Indossata la maglia bianca con lo scudo sul petto, fece fulgore sul prato dell’Appiani e breccia nei cuori biancoscudati.

Purtroppo, non ho mai trovato altre fonti cui riferirmi.

Il suo passaggio per Padova e la sua vita agonistica all’ombra del Santo, sono riassunte dalle scarne cifre degli annali: 3 stagioni disputate, dal 1946 al 1949, 84 reti realizzate, 2 campionati di B ed uno di serie A.

Non posso non immaginarmelo mentre passeggia tra le splendide riviere, non ancora asfaltate, fermandosi nelle osterie e salutando in un italiano pesantemente arrotondato dall’accento inglese.

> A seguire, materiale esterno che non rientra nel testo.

-- ==== Sys2Proof/Machine/System.lean ====
section
/-! DEFINITION. Service calls, system registers and the privileged instructions (R255 to R261): SVC, SRD, SWR, TLBI, ERET,
IDLE. -/

namespace Sys2Proof.Machine

open Sys2Proof

/-- The number of a uniform register operand. -/
def uniformReg (o : Operand) : BitVec 6 :=
  match o with
  | .k r => r
  | _ => 0

/-- R255. -/
def execSvc (f : ImmForm) (s : State) : Result :=
  issue (.svc f) s fun s c =>
    if c.active = 0 then c.done s c.w.c []
    else
      let arg := BitVec.ofNat 64 (c.w.c.read f.a 32 64).1
      let request : SvcReq := ⟨c.g.die, f.imm, arg, c.gi, c.wi, c.split.lanes⟩
      let s := { s with requests := s.requests ++ [request] }
      .done { s := s.fwEvent c.g.die 5 c.g.lin, flow := .block (.svc (uniformReg f.dst) (c.forcedAny c.w.c) none) }

/-- The issuing warp as an agent of the system registers. -/
def Ctx.agent (c : Ctx) : Agent := ⟨c.pi, some c.g.die, some c.wi⟩

/-- A system access: its checks, then its block and offset (R257). -/
def sysAccess (s : State) (c : Ctx) (addr : Operand) (size : Nat) (go : (Nat → Option (Reg × Bool)) → Nat → Body) : Body :=
  let x := c.w.c.read addr 32 32
  if x.1 % size ≠ 0 then .fault (alignAt c x)
  else match s.block c.agent x.1 with
    | none => .fault { cls := .bus, cause := 2, lanes := c.active, addr := BitVec.ofNat 64 x.1, tags := x.2.toNat }
    | some b => go b (x.1 % 2 ^ 24)
where
  /-- ALIGN of a system address. -/
  alignAt (c : Ctx) (x : Nat × Bool) : FaultInfo :=
    { cls := .align, lanes := c.active, addr := BitVec.ofNat 64 x.1, tags := x.2.toNat }

/-- R257. -/
def execSrd (f : RegForm) (s : State) : Result :=
  issue (.srd f) s fun s c =>
    if c.active = 0 then c.done s c.w.c []
    else sysAccess s c f.a f.ty.bytes fun b off =>
      let v := s.readBlock c.agent b off f.ty.bytes
      let r := c.each c.w.c f.dst f.ty.width fun _ => ⟨v, false, 0⟩
      c.done s r.1 []

/-- R257. -/
def execSwr (f : RegForm) (s : State) : Result :=
  issue (.swr f) s fun s c =>
    if c.active = 0 then c.done s c.w.c []
    else sysAccess s c f.a f.ty.bytes fun b off =>
      .done { s := s.writeBlock c.agent b off f.ty.bytes (c.w.c.read f.b 32 f.ty.width).1 }

/-- R260. -/
def execTlbi (f : RegForm) (s : State) : Result :=
  issue (.tlbi f) s fun s c =>
    if c.active = 0 then c.done s c.w.c []
    else
      let va := if bits f.sub.toNat 1 0 = 0 then some (BitVec.ofNat 64 (c.w.c.read f.a 32 64).1) else none
      .done { s := s, flow := .block (.tlbi va) }

/-- R143, R259. -/
def execEret (f : RegForm) (s : State) : Result :=
  issue (.eret f) s fun s c =>
    match c.w.handler with
    | none => c.done s c.w.c []
    | some h =>
      let lanes := h.faulted &&& h.emask &&& c.w.live
      if s.marked c.pi h.epc then
        .done { s := s.modWarp c.wi fun w => w.leaveHandler h, flow := .returned }
      else match (if pcOk h.epc then s.lineUnread c.pi h.epc else none) with
        | some x => decideFailures [unreadTarget lanes h.epc false x]
        | none => .fault { cls := .target, lanes := lanes }

/-- R261. -/
def execIdle (f : RegForm) (s : State) : Result :=
  issue (.idle f) s fun s c =>
    if c.active = 0 then c.done s c.w.c []
    else
      let deadline := (c.w.c.read f.a 32 64).1
      let tag := c.forcedAny c.w.c
      if deadline ≤ s.pkg.clock.toNat then c.done s (c.w.c.write f.dst 32 64 0 tag) []
      else if !(FMap.get [] s.events c.g.die).isEmpty then c.done s (c.w.c.write f.dst 32 64 1 tag) []
      else .done { s := s, flow := .block (.idle (uniformReg f.dst) tag (BitVec.ofNat 64 deadline) false) }

end Sys2Proof.Machine
end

E’ un fatto che le sue molte realizzazioni nel 1947-48, fu infatti capocannoniere con 17 reti, contribuirono alla vittoria del campionato di B ed alla promozione nella massima serie; segnò al Verona, al Venezia ed alla Spal, dirette contendenti e storiche rivali.

L’anno successivo, in serie A, non mise la firma nel glorioso 4-4 contro il Grande Torino e nemmeno nel 3-0 rifilato alla Juventus, ma segnò in sette, importanti, occasioni, garantendo al Padova una tranquilla salvezza.

Nel 1999, mentre io ed altri tifosi biancoscudati ci trovavamo alla Taverna Danese del mio amico Marco Rinaldo, in via Gregorio Barbarigo, discutendo di quanto fossero deficitarie le notizie che riguardavano Adcock, decidemmo di scrivere al sindaco della cittadina di Boston, nel Lincolnshire, dove Adcock era nato, chiedendo della sorte del nostro grande attaccante d’oltremanica.

Alcuni mesi dopo ricevetti la risposta, al mio indirizzo di San Marino.

Con secco spirito anglosassone, l’ufficio del sindaco mi aveva risposto, laconicamente: “Charles Norman Adcock è morto nel dicembre del 1998, non prima d’aver dato grande lustro alla nostra piccola cittadina.”

Allora, trovandomi solo ed essendosi chiuso il mio cerchio di tifo per l’inglese biancoscudato, mi sedetti con la lettera fra le mani e piansi per cinque minuti buoni.